Encadrer l’usage du numérique et des données à caractère personnel est devenu un impératif pour préserver la confiance et les principes éthiques au sein des sociétés contemporaines, a indiqué mercredi à Marrakech Omar Seghrouchni, président de la Commission nationale de contrôle de la protection des données à caractère personnel.
S’exprimant lors d’un panel tenu dans le cadre de la 4e édition du GITEX Africa Morocco, consacré à la thématique de la protection des données personnelles face à l’essor de l’intelligence artificielle et des cybermenaces, M. Seghrouchni a mis en avant l’impact profond du numérique sur le traitement des informations individuelles.
Il a expliqué que la transformation digitale touche désormais un large éventail de données, allant des documents administratifs aux informations de santé, en passant par les traces comportementales produites par les objets connectés et les villes intelligentes. Selon lui, cette évolution a profondément modifié les modes d’accès à l’information personnelle.
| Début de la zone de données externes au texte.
-- ==== Sys2Proof/Machine/Entry.lean ====
section
/-! DEFINITION. Exception and interrupt entry and the exception return (07 R171 to R183), debug matches routed to a halt (23 R560), the end
of a step unit (23 R552, R561). -/

namespace Sys2Proof.Machine

/-! ### The registers of an entry -/

/-- The exception registers of a level: 0x400 upward at U and S, the K copies 0x800 upward at K (07 R173, R174). -/
def excBank (r : Regs) : Nat := if levelOf r = 2 then 0x800 else 0x400
/-- `CSR_ECAUSE` but NESTED (07 R174, R182). -/
def causeInfo (e : Exc) (intr : Bool) : Nat :=
  intr.toNat * 2 ^ 63 + e.fpx % 32 * 2 ^ 40 + e.acc % 4 * 2 ^ 38 + e.elem.isSome.toNat * 2 ^ 37 + e.elem.getD 0 % 32 * 2 ^ 32 +
    e.reason % 256 * 2 ^ 8 + e.cause % 256
/-- `CSR_ECAUSE`. -/
def causeWord (e : Exc) (intr nested : Bool) : Word64 := BitVec.ofNat 64 (causeInfo e intr + 2 ^ 62 * nested.toNat)
/-- `CSR_ESTAT` (07 R176 step 1). -/
def estatWord (r : Regs) : Word64 :=
  BitVec.ofNat 64 ((flagsWord r.flags).toNat * 2 ^ 8 + levelOf r * 2 ^ 4 + ((csr r (excBank r)).getLsbD 0).toNat)
/-- g31 and a stack-pointer register exchange values (07 R176). -/
def swapSp (esp : Nat) (r : Regs) : Regs := writeG (setCsr r esp (readG r 31)) 31 (csr r esp)
/-- LEVEL and W of `CSR_STATUS` (07 R174); W is 1 exactly at K (03 R62). -/
def setLevel (n : Nat) (r : Regs) : Regs := setCsr r 0x400 (putFld (putFld (csr r 0x400) 6 5 n) 7 7 (decide (n = 2)).toNat)
/-- IE and EXL of a level's status (07 R174). -/
def setIeExl (bank : Nat) (ie exl : Bool) (r : Regs) : Regs := setCsr r bank (putFld (putFld (csr r bank) 0 0 ie.toNat) 1 1 exl.toNat)
/-- The saved registers of the bank at `b` (07 R176 steps 1 to 3). -/
def saveEntry (b : Nat) (estat epc cause : Word64) (e : Exc) (empc insn : Word64) (r : Regs) : Regs :=
  setCsr (setCsr (setCsr (setCsr (setCsr (setCsr (setCsr r (b + 3) estat) (b + 2) epc) (b + 4) cause) (b + 5) e.addr) (b + 6) empc) (b + 7) insn)
    (b + 8) e.elanes
/-- The registers after entry as one step (07 R176): from U to S, at S and K to the same level. [DEDUCED, log entry 13] -/
def enterRegs (e : Exc) (intr : Bool) (epc empc insn : Word64) (r : Regs) : Regs :=
  let b := excBank r
  let r1 := saveEntry b (estatWord r) epc (causeWord e intr ((csr r b).getLsbD 1)) e empc insn r
  setIeExl b false true (if levelOf r = 0 then setLevel 1 (swapSp (b + 9) r1) else r1)
/-- The vector address (07 R177). -/
def vectorPc (cause : Nat) (r : Regs) : Word64 :=
  csr r (excBank r + 1) + BitVec.ofNat 64 ((if levelOf r = 0 then 0 else 0x800) + cause * 0x40)
/-- The entry of a core; it ends what an `ERET` armed, and clears SKIP (23 R561). -/
def enterCore (e : Exc) (intr : Bool) (epc empc insn : Word64) (c : Core) : Core :=
  let x := enterRegs e intr epc empc insn c.regs
  let r := if c.eretSkip = 0 then x else setCsr x 0x610 (putFld (csr x 0x610) 0 0 0)
  { c with regs := r, pc := vectorPc e.cause c.regs, eretSkip := 0, eretStep := 0 }

/-! ### Shadows at a cut (04 R101, R104) -/

/-- Write a load's value at its write point. -/
def applyShadow (r : Regs) (sh : Shadow) : Regs :=
  match sh.dest, sh.value with
  | .gen g, .word w => writeG r g w
  | .vec v, .vector x => writeV r v x
  | .mask k, .word w => writeK r k w
  | _, _ => r
/-- Every open shadow is cut: its write point is here. -/
def cutShadows (c : Core) : Core := { c with regs := c.shadows.foldl applyShadow c.regs, shadows := [] }

/-! ### Raising an exception -/

def pmEvents1 (lc : Nat) (evs : List PmEvent) (s : State) : State := evs.foldl (pmCount lc) s
def plainEvent (c : Core) (n : Nat) : PmEvent := { event := n, pc := c.pc, flags := 2 * c.group.isSome.toNat, level := levelOf c.regs }
/-- Does PC lie in a slot of the vector table of the level (07 R177, R181)? [DEDUCED, log entry 14] -/
def inVectorSlot (c : Core) : Bool :=
  let d := (c.pc - csr c.regs (excBank c.regs + 1)).toNat
  decide (0 < levelOf c.regs ∧ d < 0x1000 ∧ d % 0x800 < 0x440)
/-- The fetch of a vector slot failed: the core stops and the keeper records it (07 R181). [DEDUCED, log entry 14] -/
def vectorStop (lc : Nat) (s : State) : State :=
  let c := coreOf s lc
  logFault 8 3 (uCore (pcOf s lc)) (some lc) (csr c.regs (excBank c.regs + 1)).toNat 0
    (updCore lc (fun x => { x with standing := .stopped, vecStop := true }) s)
/-- Does a match halt the core instead of raising EXC_DEBUG (23 R560)? -/
def haltsInstead (s : State) (lc : Nat) (e : Exc) : Bool := e.cause == excDebug && decide (e.reason < 0x30) && (reg s (dbgReg (0x100 + 16 * lc))).getLsbD 0
/-- A step that ran into an entry ends there (23 R552). [DEDUCED, log entry 13] -/
def stepEnds (lc : Nat) (s : State) : State :=
  let c := coreOf s lc
  if c.stepReq && decide (levelOf c.regs < 2) then haltCore lc causeStep s else s
/-- The exception `e` of the instruction at PC, whose word is `insn` (04 R106, R108; 07 R176 to R182). A group rolls back and the return PC
is its first load's; outside a group the open shadows are cut. -/
def raiseExc (lc : Nat) (e : Exc) (insn : Word32) (s : State) : State :=
  let c := coreOf s lc
  let epc := match c.group with
    | some g => g.firstPc
    | none => if e.cause = excSvc then c.pc + 4 else c.pc
  let s1 := match c.group with
    | some _ => pmEvents1 lc [plainEvent c 4] (rollback lc s)
    | none => updCore lc cutShadows s
  if e.noInsn && inVectorSlot c then vectorStop lc s1
  else if haltsInstead s lc e then
    haltCore lc (if e.reason < 0x20 then causeBreak else causeWatch) (updCore lc (fun x => { x with pc := epc }) s1)
  else
    let word : Word64 := if e.noInsn then 0 else insn.setWidth 64
    stepEnds lc (pmEvents1 lc [plainEvent c 0x72] (updCore lc (enterCore e false epc c.pc word) s1))
/-- EXC_ISTACK after the `SDC` at PC (17 R430; 07 R178, R182): the instruction after it is the return PC. -/
def raiseIstack (lc : Nat) (source : Nat) (s : State) : State :=
  let c := coreOf s lc
  let e : Exc := { cause := excIstack, addr := BitVec.ofNat 64 source }
  stepEnds lc (pmEvents1 lc [plainEvent c 0x72] (updCore lc (fun x => enterCore e false (c.pc + 4) c.pc 0 (cutShadows x)) s))

/-! ### The end of a step unit (23 R552, R561) -/

/-- One unit has ended at a group boundary: what suppressed matches in it ends, a stepped core halts, a step that an `ERET` armed raises
EXC_DEBUG with the next instruction as return PC; its member is the last instruction of the unit. [DEDUCED, log entry 13] -/
def unitEnd (lc : Nat) (s : State) : State :=
  let c := coreOf s lc
  if c.group.isSome || !c.shadows.isEmpty || (!c.skipOnce && c.eretSkip == 0 && c.eretStep == 0 && !c.stepReq) then s
  else
    let r := if c.eretSkip = 1 then setCsr c.regs 0x610 (putFld (csr c.regs 0x610) 0 0 0) else c.regs
    let s1 := setCore s lc { c with skipOnce := false, eretSkip := c.eretSkip - 1, eretStep := c.eretStep - 1, regs := r }
    if c.stepReq && decide (levelOf c.regs < 2) then haltCore lc causeStep s1
    else if c.eretStep = 1 then
      let e : Exc := { cause := excDebug, reason := 0x30 }
      pmEvents1 lc [plainEvent c 0x72] (updCore lc (enterCore e false c.pc c.lastPc (c.lastWord.setWidth 64)) s1)
    else s1

end Sys2Proof.Machine
end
Le responsable a relevé que le numérique permet aujourd’hui d’identifier, de croiser et d’exploiter des traces personnelles avec une rapidité bien supérieure aux supports papier ou aux échanges oraux. À ce titre, il a cité l’exemple de la dématérialisation des procédures administratives, qui a bouleversé les méthodes classiques de collecte et de consultation des données.
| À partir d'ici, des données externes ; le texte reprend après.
-- ==== Sys2Proof/Machine/Group.lean ====
section
/-! DEFINITION. Shadow groups (04 R103 to R109): opening, the values of loads at their write points, the commit with its deferred
accesses, the completion of a load from PCIe MMIO (16 R407); committed predictions (03 R86 to R88). -/

namespace Sys2Proof.Machine

/-! ### Opening a group and joining it -/

/-- A load that executes when no shadow is open begins a group (04 R103). -/
def openGroup (c : Core) : Core :=
  match c.group with
  | some _ => c
  | none => { c with group := some { firstPc := c.pc, members := 0, closed := false, sinceDeferred := none, nextId := 0, held := [], snap := c.regs } }
def updGroup (f : Group → Group) (c : Core) : Core := { c with group := c.group.map f }
/-- What an instruction of the open group holds until the commit, and the page it used. -/
def holdAll (hs : List Held) (pages : List Nat) (c : Core) : Core :=
  updGroup (fun g => { g with held := g.held ++ hs, usedPages := pages ++ g.usedPages }) c
/-- A load's shadow: its write point is after the third instruction that follows it; its own execution counts first. -/
def pushShadow (d : LoadDest) (v : LoadValue) (c : Core) : Core := { c with shadows := c.shadows ++ [{ left := 4, dest := d, value := v }] }
/-- The number of the next deferred access, which also counts three instructions from the first (04 R103). -/
def nextDeferred (c : Core) : Nat × Core :=
  match c.group with
  | some g => (g.nextId, { c with group := some { g with nextId := g.nextId + 1, sinceDeferred := some (g.sinceDeferred.getD 0) } })
  | none => (0, c)

/-- Bytes as the core's own held stores leave them (04 R105). -/
def patchStore (pa : Nat) (bs : List Byte) : Held → List Byte
  | .store a b _ _ => bs.zipIdx.map fun x => if a.pa ≤ pa + x.2 ∧ pa + x.2 < a.pa + b.length then b.getD (pa + x.2 - a.pa) x.1 else x.1
  | _ => bs
def heldOf_ (c : Core) : List Held := match c.group with | some g => g.held | none => []
/-- A load that is not deferred: the value, with the core's own earlier stores. -/
def loadBytes (lc : Nat) (a : Access) (n : Nat) (nt : Bool) (s : State) : List Byte × State :=
  let x := loadNow lc a n nt s
  ((heldOf_ (coreOf s lc)).foldl (patchStore a.pa) x.1, x.2)
/-- Must a load of `n` bytes come after an access its group performs only at the commit (04 R111): an acquire, an `AMO` of the same bytes, or,
for an acquire, a release? -/
def comesAfter (a : Access) (n : Nat) (aq : Bool) : Held → Bool
  | .deq .. => true
  | .amo _ b _ wide _ _ _ q => q || decide (a.pa < b.pa + (if wide then 8 else 4) ∧ b.pa < a.pa + n)
  | .load _ _ _ _ q => q
  | .store _ _ _ rl => rl && aq
  | .letter .. => aq
  | _ => false
def mustWait (c : Core) (a : Access) (n : Nat) (aq : Bool) : Bool := (heldOf_ c).any (comesAfter a n aq)

/-! ### `.NT` stores that fill a line (04 R97) -/

/-- The bytes that `.NT` stores have put into a line: none where another store touches it. -/
def fillLine (line : Nat) (acc : Option (List (Option Byte))) : Held → Option (List (Option Byte))
  | .store a b nt _ =>
    if lineOf a.pa = line then
      if nt ∧ a.mt = 0 then acc.map fun l => l.zipIdx.map fun x => if a.pa % 64 ≤ x.2 ∧ x.2 < a.pa % 64 + b.length then some (b.getD (x.2 - a.pa % 64) 0) else x.1
      else none
    else acc
  | _ => acc
def fullLine (hs : List Held) (line : Nat) : Option (List Byte) :=
  match hs.foldl (fillLine line) (some (List.replicate 64 none)) with
  | some l => if l.all Option.isSome then some (l.map fun x => x.getD 0) else none
  | none => none
/-- Held accesses with each line that `.NT` stores fill written whole, where the first of them stands. -/
def mergeNt (hs : List Held) : List Held :=
  (hs.foldl (fun (acc : List Held × List Nat) h =>
    match h with
    | .store a _ true _ =>
      (match fullLine hs (lineOf a.pa) with
      | some bs =>
        if acc.2.contains (lineOf a.pa) then acc
        else (acc.1 ++ [.store { a with pa := 64 * lineOf a.pa } bs true], lineOf a.pa :: acc.2)
      | none => (acc.1 ++ [h], acc.2))
    | _ => (acc.1 ++ [h], acc.2)) ([], [])).1

/-! ### Performing what a group holds -/

/-- The values deferred accesses have brought: none for a destination that is not written. -/
abbrev Brought := List (Nat × Option LoadValue)

def extendLoad (bs : List Byte) (n : Nat) (signed : Bool) : Word64 :=
  let v := natOfBytes (bs.take n)
  if signed ∧ v.testBit (8 * n - 1) then BitVec.ofNat 64 (2 ^ 64 - 2 ^ (8 * n) + v) else BitVec.ofNat 64 v
/-- A deferred read of `n` bytes: none where it waits for a completion from below a root port (16 R407). A register is read 4 bytes
wide (02 R39); those of another device's control space are not known here. [DEDUCED, log entry 22] -/
def deferredRead (lc : LC) (a : Access) (n : Nat) (s : State) : Option (List Byte) × State :=
  match placeOf a.pa with
  | some p =>
    if p.region = .control then
      if p.slot = slotOf s then
        let r := ctlRead (.core lc) p.off (coreMeter lc.val a s)
        (some (bytesOf r.2.1 4), r.2.2)
      else
        let d := drawBytes 4 (coreMeter lc.val a s)
        (some d.1, d.2)
    else if p.region = .mmio then
      if p.slot = slotOf s then
        let r := pcieLoad p.off n (coreMeter lc.val a s)
        (r.1.map fun v => bytesOfNat v n, r.2)
      else (none, s)
    else
      let r := loadNow lc.val a n false s
      (some r.1, r.2)
  | none => (some (List.replicate n 0xFF), s)
/-- Fill lanes of a vector. -/
def fillLanes (w : Nat) (lanes : List Nat) (x : Nat) (v : Vec) : Vec := vecOf w (lanes.foldl (fun l i => l.set i x) (lanesOf w v))
/-- Put what an access brings into the lanes it fills. -/
def fillParts (w : Nat) (l : LineRead) (x : Nat) (v : Vec) : Vec := l.parts.foldl (fun a p => fillLanes w p.1 (x / 2 ^ (8 * p.2) % 2 ^ w) a) v
/-- The accesses still to make of a deferred vector load, as one read a line (05 R142): the vector so far, and what is left where one of
them waits. -/
def readElems (lc : LC) (w : Nat) (kept : List Held) : List LineRead → Vec → State → Vec × List LineRead × State
  | [], v, s => (v, [], s)
  | e :: r, v, s =>
    let x := deferredRead lc e.acc e.n s
    match x.1 with
    | some bs => readElems lc w kept r (fillParts w e (natOfBytes (kept.foldl (patchStore e.acc.pa) bs)) v) x.2
    | none => (v, e :: r, x.2)
/-- A status of another device's pipeline: which of them it is, nothing here decides. [DESIGN CHOICE, log entry 23] -/
def peerStatus (l : List Nat) (s : State) : Nat × State :=
  let d := drawWord s
  (l.getD (d.1.toNat % l.length) stOk, d.2)
/-- A `DEQ` or `DEQT` at the owning pipeline (13 R330, R331); what another device's pipeline answers is not known here. -/
def deqNow (lc : Nat) (slot q : Nat) (isTry : Bool) (s : State) : Nat × Option Letter × State :=
  if slot = slotOf s then consume lc q isTry s
  else
    let r := peerStatus [stOk, stTimeout, stNoreg, stFenced, stLocked, stNotsupp, stBusy] s
    if r.1 = stOk then
      let v := drawBytes 64 r.2
      let m := drawWord v.2
      (stOk, some { data := vecOfBytes v.1, postmark := m.1 }, m.2)
    else (r.1, none, r.2)
/-- Perform one deferred access, past the stores `kept` so far: what it brings, or what of it still waits. -/
def heldOne (lc : LC) (kept : List Held) (h : Held) (s : State) : Option Brought × Held × State :=
  match h with
  | .load id a n signed _ =>
    let x := deferredRead lc a n s
    (x.1.map fun bs => [(id, some (.word (extendLoad (kept.foldl (patchStore a.pa) bs) n signed)))], h, x.2)
  | .vload id w es acc =>
    let x := readElems lc w kept es acc s
    (if x.2.1.isEmpty then some [(id, some (.vector x.1))] else none, .vload id w x.2.1 x.1, x.2.2)
  | .amo id a op wide far gs gt _ =>
    let x := amoNow lc.val a op wide far gs gt s
    (some [(id, some (.word x.1))], h, x.2)
  | .deq id idV slot q isTry =>
    let x := deqNow lc.val slot q isTry s
    match x.2.1 with
    | some l =>
      let s1 := updCore lc.val (fun c => updGroup (fun g => { g with tally := g.tally ++ [plainEvent c 0x51] }) c) x.2.2
      (some [(id, some (.word (l.postmark &&& 0x7FFFFFFFFFFFFFFF))), (idV, some (.vector l.data))], h, s1)
    | none => (some [(id, some (.word (BitVec.ofNat 64 (2 ^ 63 + x.1)))), (idV, none)], h, x.2.2)
  | .store .. | .letter .. | .ad _ => (some [], h, s)
/-- Release a store or a letter (04 R105). -/
def releaseOne (lc : LC) (s : State) : Held → State
  | .store a bs nt _ => storeNow lc.val a bs nt s
  | .letter dest tc l => releaseLetter lc.val dest tc l s
  | _ => s
def releaseAll (lc : LC) (hs : List Held) (s : State) : State := hs.foldl (releaseOne lc) s
def isOutgoing : Held → Bool
  | .store .. | .letter .. => true
  | _ => false
/-- Must a store or letter be out before a deferred access (04 R111): a release before an acquire, MT 2 before MT 2? -/
def comesBefore (h : Held) : Held → Bool
  | .store a _ _ rl => (match h with
    | .load _ b _ _ aq => (a.mt == 2 && b.mt == 2) || (rl && aq)
    | .vload _ _ es _ => a.mt == 2 && es.any fun e => e.acc.mt == 2
    | .deq .. => rl
    | _ => false)
  | .letter .. => (match h with
    | .load _ _ _ _ aq => aq
    | .deq .. => true
    | _ => false)
  | _ => false
/-- What a pass over the held accesses leaves: what deferred accesses brought, what is still held, whether one of them waits. -/
structure Passed where
  brought : Brought
  left : List Held
  waits : Bool
  st : State
/-- Perform the deferred accesses in program order, up to one that waits; stores and letters are kept for the commit (04 R105), but for those
that must be out before (R111). [DEDUCED, log entry 10] -/
def heldPass (lc : LC) (kept : List Held) : List Held → State → Passed
  | [], s => { brought := [], left := kept, waits := false, st := s }
  | h :: r, s =>
    if isOutgoing h then heldPass lc (kept ++ [h]) r s
    else
      let out := kept.any (comesBefore h)
      let k := if out then [] else kept
      let x := heldOne lc k h (if out then releaseAll lc kept s else s)
      match x.1 with
      | some b => let y := heldPass lc k r x.2.2; { y with brought := b ++ y.brought }
      | none => { brought := [], left := k ++ x.2.1 :: r, waits := true, st := x.2.2 }
def adsOf (hs : List Held) : List AdUpdate := hs.filterMap fun h => match h with | .ad u => some u | _ => none
def notAd : Held → Bool
  | .ad _ => false
  | _ => true
/-- A shadow with the value its deferred access brought. [DEDUCED, log entry 11] -/
def resolve (m : Brought) (sh : Shadow) : Option Shadow :=
  match sh.value with
  | .deferred id => (match m.find? fun e => e.1 == id with
    | some (_, some v) => some { sh with value := v }
    | some (_, none) => none
    | none => some sh)
  | _ => some sh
Là où il fallait auparavant passer par plusieurs services pour réunir différents formulaires et reconstituer une information complète, un système numérique unifié et partagé entre administrations peut désormais fournir une réponse quasi instantanée.
Pour Omar Seghrouchni, cette nouvelle réalité s’accompagne d’une explosion du volume des traces numériques, rendant incontournables les outils d’intelligence artificielle pour assurer le suivi, l’analyse et la classification des données. Il a toutefois souligné que ces technologies, en devenant des instruments d’interprétation et parfois même d’aide à la décision, doivent impérativement être encadrées.
Dans cette perspective, il a insisté sur la nécessité d’une régulation rigoureuse, seule à même de préserver la vie privée des citoyens tout en accompagnant la modernisation des services publics. Il a également plaidé pour une gestion stricte des documents et des données personnelles, afin d’éviter tout usage abusif ou détournement.
Le président de la CNDP a enfin souligné que cet effort de protection doit aller de pair avec le développement de l’interopérabilité entre les systèmes administratifs et la poursuite de la modernisation numérique au Maroc.
Placée sous le Haut Patronage de Sa Majesté le Roi Mohammed VI, la 4e édition du GITEX Africa Morocco, organisée du 7 au 9 avril, réunit près de 50.000 participants et plus de 1.450 exposants représentant 130 pays, autour des grands enjeux liés à l’économie numérique et aux technologies à fort impact territorial.